To help you sort through the different product offerings and technologies available, independent testing agencies set product standards for water filtration. NSF International's Drinking Water Treatment Unit Certification Program is the most widely accepted certification program. NSF Certification means the contaminant reduction claims listed on the label are true and accurate, the materials of construction do not add anything to the water, the system is structurally sound and that advertising claims are true and accurate.
NSF has developed a series of standards to reflect various levels of filtration. NSF/ANSI Standard 42 for Aesthetic Effects list several "classes" of performance for the basic functions of adsorption and mechanical filtration. These are measured by percentage reduction over the stated life of a unit.
Taste & Odor Reduction and Chlorine Reduction: Class I: At least 75% reduction (highly effective) Class II: 50 to 75% reduction (somewhat effective) Class III: 25 to 50% reduction (least effective)
Particulate Reduction: Class I: 0.5 to 1 micron (smoke, small clay particles) Class II: 1 to 5 microns
Class III: 5 to 15 microns (most protozoa, pollen, silt) Class IV: 15 to 30 microns (mold, spores, rust particles) Class V: 30 to 50 microns (barely visible root hairs, rotifers) Class VI: over 50 microns (sand, leaf fragments, insect parts)
NSF's second standard to which filtration systems are tested is NSF/ANSI Standard 53 for Health Effects. This is NSF's highest standard available for protection against health hazards such as lead and cysts. With Standard 53, there are no class distinctions, but merely a pass/fail test. Contaminant reduction levels are as follows:
Cyst Reduction: 99.95% reduction of particles in the 3-4 micron range. Turbidity Reduction: Over 90% reduction of 10-12 units of turbidity in water.

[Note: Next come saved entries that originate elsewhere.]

@[simp] theorem State.writeBytes_clock (a : Nat) (l : List Byte) : (s.writeBytes a l).clock = s.clock := by
  rw [State.writeBytes_eq]
@[simp] theorem State.writeBytes_agenda (a : Nat) (l : List Byte) : (s.writeBytes a l).agenda = s.agenda := by
  rw [State.writeBytes_eq]
@[simp] theorem State.writeBytes_sched (a : Nat) (l : List Byte) : (s.writeBytes a l).sched = s.sched := by
  rw [State.writeBytes_eq]
@[simp] theorem State.writeBytes_turn (a : Nat) (l : List Byte) : (s.writeBytes a l).turn = s.turn := by
  rw [State.writeBytes_eq]
@[simp] theorem State.writeBytes_iss (a : Nat) (l : List Byte) : (s.writeBytes a l).iss = s.iss := by
  rw [State.writeBytes_eq]
@[simp] theorem State.writeBytes_uid (a : Nat) (l : List Byte) : (s.writeBytes a l).uid = s.uid := by
  rw [State.writeBytes_eq]
@[simp] theorem State.writeBytes_free (a : Nat) (l : List Byte) : (s.writeBytes a l).free = s.free := by
  rw [State.writeBytes_eq]
@[simp] theorem State.writeBytes_threads (a : Nat) (l : List Byte) : (s.writeBytes a l).threads = s.threads := by
  rw [State.writeBytes_eq]
@[simp] theorem State.writeBytes_cores (a : Nat) (l : List Byte) : (s.writeBytes a l).cores = s.cores := by
  rw [State.writeBytes_eq]
@[simp] theorem State.writeBytes_dies (a : Nat) (l : List Byte) : (s.writeBytes a l).dies = s.dies := by
  rw [State.writeBytes_eq]
@[simp] theorem State.writeBytes_pkgs (a : Nat) (l : List Byte) : (s.writeBytes a l).pkgs = s.pkgs := by
  rw [State.writeBytes_eq]
@[simp] theorem State.writeBytes_ctxs (a : Nat) (l : List Byte) : (s.writeBytes a l).ctxs = s.ctxs := by
  rw [State.writeBytes_eq]
@[simp] theorem State.writeBytes_launches (a : Nat) (l : List Byte) : (s.writeBytes a l).launches = s.launches := by
  rw [State.writeBytes_eq]
@[simp] theorem State.writeBytes_lnext (a : Nat) (l : List Byte) : (s.writeBytes a l).lnext = s.lnext := by
  rw [State.writeBytes_eq]
@[simp] theorem State.writeBytes_dirs (a : Nat) (l : List Byte) : (s.writeBytes a l).dirs = s.dirs := by
  rw [State.writeBytes_eq]
@[simp] theorem State.writeBytes_net (a : Nat) (l : List Byte) : (s.writeBytes a l).net = s.net := by
  rw [State.writeBytes_eq]
@[simp] theorem State.writeMask_clock (a n v m : Nat) : (s.writeMask a n v m).clock = s.clock := rfl
@[simp] theorem State.writeMask_agenda (a n v m : Nat) : (s.writeMask a n v m).agenda = s.agenda := rfl
@[simp] theorem State.writeMask_sched (a n v m : Nat) : (s.writeMask a n v m).sched = s.sched := rfl
@[simp] theorem State.writeMask_turn (a n v m : Nat) : (s.writeMask a n v m).turn = s.turn := rfl
@[simp] theorem State.writeMask_iss (a n v m : Nat) : (s.writeMask a n v m).iss = s.iss := rfl
@[simp] theorem State.writeMask_uid (a n v m : Nat) : (s.writeMask a n v m).uid = s.uid := rfl
@[simp] theorem State.writeMask_free (a n v m : Nat) : (s.writeMask a n v m).free = s.free := rfl
@[simp] theorem State.writeMask_threads (a n v m : Nat) : (s.writeMask a n v m).threads = s.threads := rfl
@[simp] theorem State.writeMask_cores (a n v m : Nat) : (s.writeMask a n v m).cores = s.cores := rfl
@[simp] theorem State.writeMask_dies (a n v m : Nat) : (s.writeMask a n v m).dies = s.dies := rfl
@[simp] theorem State.writeMask_pkgs (a n v m : Nat) : (s.writeMask a n v m).pkgs = s.pkgs := rfl
@[simp] theorem State.writeMask_ctxs (a n v m : Nat) : (s.writeMask a n v m).ctxs = s.ctxs := rfl
@[simp] theorem State.writeMask_launches (a n v m : Nat) : (s.writeMask a n v m).launches = s.launches := rfl
@[simp] theorem State.writeMask_lnext (a n v m : Nat) : (s.writeMask a n v m).lnext = s.lnext := rfl
@[simp] theorem State.writeMask_dirs (a n v m : Nat) : (s.writeMask a n v m).dirs = s.dirs := rfl
@[simp] theorem State.writeMask_net (a n v m : Nat) : (s.writeMask a n v m).net = s.net := rfl
@[simp] theorem State.modLaunch_clock (k : Nat) (f : Launch → Launch) : (s.modLaunch k f).clock = s.clock := by
  unfold State.modLaunch; split <;> rfl
@[simp] theorem State.modLaunch_agenda (k : Nat) (f : Launch → Launch) : (s.modLaunch k f).agenda = s.agenda := by
  unfold State.modLaunch; split <;> rfl
@[simp] theorem State.modLaunch_sched (k : Nat) (f : Launch → Launch) : (s.modLaunch k f).sched = s.sched := by
  unfold State.modLaunch; split <;> rfl
@[simp] theorem State.modLaunch_turn (k : Nat) (f : Launch → Launch) : (s.modLaunch k f).turn = s.turn := by
  unfold State.modLaunch; split <;> rfl
@[simp] theorem State.modLaunch_iss (k : Nat) (f : Launch → Launch) : (s.modLaunch k f).iss = s.iss := by
  unfold State.modLaunch; split <;> rfl
@[simp] theorem State.modLaunch_uid (k : Nat) (f : Launch → Launch) : (s.modLaunch k f).uid = s.uid := by
  unfold State.modLaunch; split <;> rfl
@[simp] theorem State.modLaunch_free (k : Nat) (f : Launch → Launch) : (s.modLaunch k f).free = s.free := by
  unfold State.modLaunch; split <;> rfl
@[simp] theorem State.modLaunch_mem (k : Nat) (f : Launch → Launch) : (s.modLaunch k f).mem = s.mem := by
  unfold State.modLaunch; split <;> rfl
@[simp] theorem State.modLaunch_haze (k : Nat) (f : Launch → Launch) : (s.modLaunch k f).haze = s.haze := by
  unfold State.modLaunch; split <;> rfl
@[simp] theorem State.modLaunch_threads (k : Nat) (f : Launch → Launch) : (s.modLaunch k f).threads = s.threads := by
  unfold State.modLaunch; split <;> rfl
@[simp] theorem State.modLaunch_cores (k : Nat) (f : Launch → Launch) : (s.modLaunch k f).cores = s.cores := by
  unfold State.modLaunch; split <;> rfl
@[simp] theorem State.modLaunch_dies (k : Nat) (f : Launch → Launch) : (s.modLaunch k f).dies = s.dies := by
  unfold State.modLaunch; split <;> rfl
@[simp] theorem State.modLaunch_pkgs (k : Nat) (f : Launch → Launch) : (s.modLaunch k f).pkgs = s.pkgs := by
  unfold State.modLaunch; split <;> rfl
@[simp] theorem State.modLaunch_ctxs (k : Nat) (f : Launch → Launch) : (s.modLaunch k f).ctxs = s.ctxs := by
  unfold State.modLaunch; split <;> rfl
@[simp] theorem State.modLaunch_lnext (k : Nat) (f : Launch → Launch) : (s.modLaunch k f).lnext = s.lnext := by
  unfold State.modLaunch; split <;> rfl
@[simp] theorem State.modLaunch_dirs (k : Nat) (f : Launch → Launch) : (s.modLaunch k f).dirs = s.dirs := by
  unfold State.modLaunch; split <;> rfl
@[simp] theorem State.modLaunch_net (k : Nat) (f : Launch → Launch) : (s.modLaunch k f).net = s.net := by
  unfold State.modLaunch; split <;> rfl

Lead Reduction: Minimum 90% reduction of 15 ppb lead to 15 ppb or less at both high and low pH levels. Asbestos Reduction: 99% reduction of fibers exceeding 10 micrometers in length. Chemical Reduction: Usually 95% reduction of severe pollution levels to the MCL or lower, for the unit's entire rated capacity.
NSF/ANSI Standard 58: Reverse Osmosis Drinking Water Treatment Systems. These systems typically consist of a pre-filter, RO membrane, and post-filter. Standard 58 includes contaminant reduction claims commonly treated using RO, including fluoride, hexavalent and trivalent chromium, total dissolved solids, nitrates, etc. that may be present in public or private drinking water.
Another organization that does water testing is the The Water Quality Association (WQA) and has a certification program called the Gold Seal. WQA's Gold Seal represents the oldest independent third-party testing and validation program in the water treatment industry and is a mark of product quality and integrity. WQA awards the Gold Seal only to water treatment equipment that has been tested to meet or exceed industry standards for performance, capacity and integrity in removing a variety of water supply contaminants. The Gold Seal program also validates products under Standards 42 and 53.
Good As Gold understands the important role water plays in our daily lives. We also understand that even if our water is safe to drink, with a cost effective filter system we can improve upon it. We can make it better tasting and provide an additional level of protection against many common health-related contaminants which may get into our water.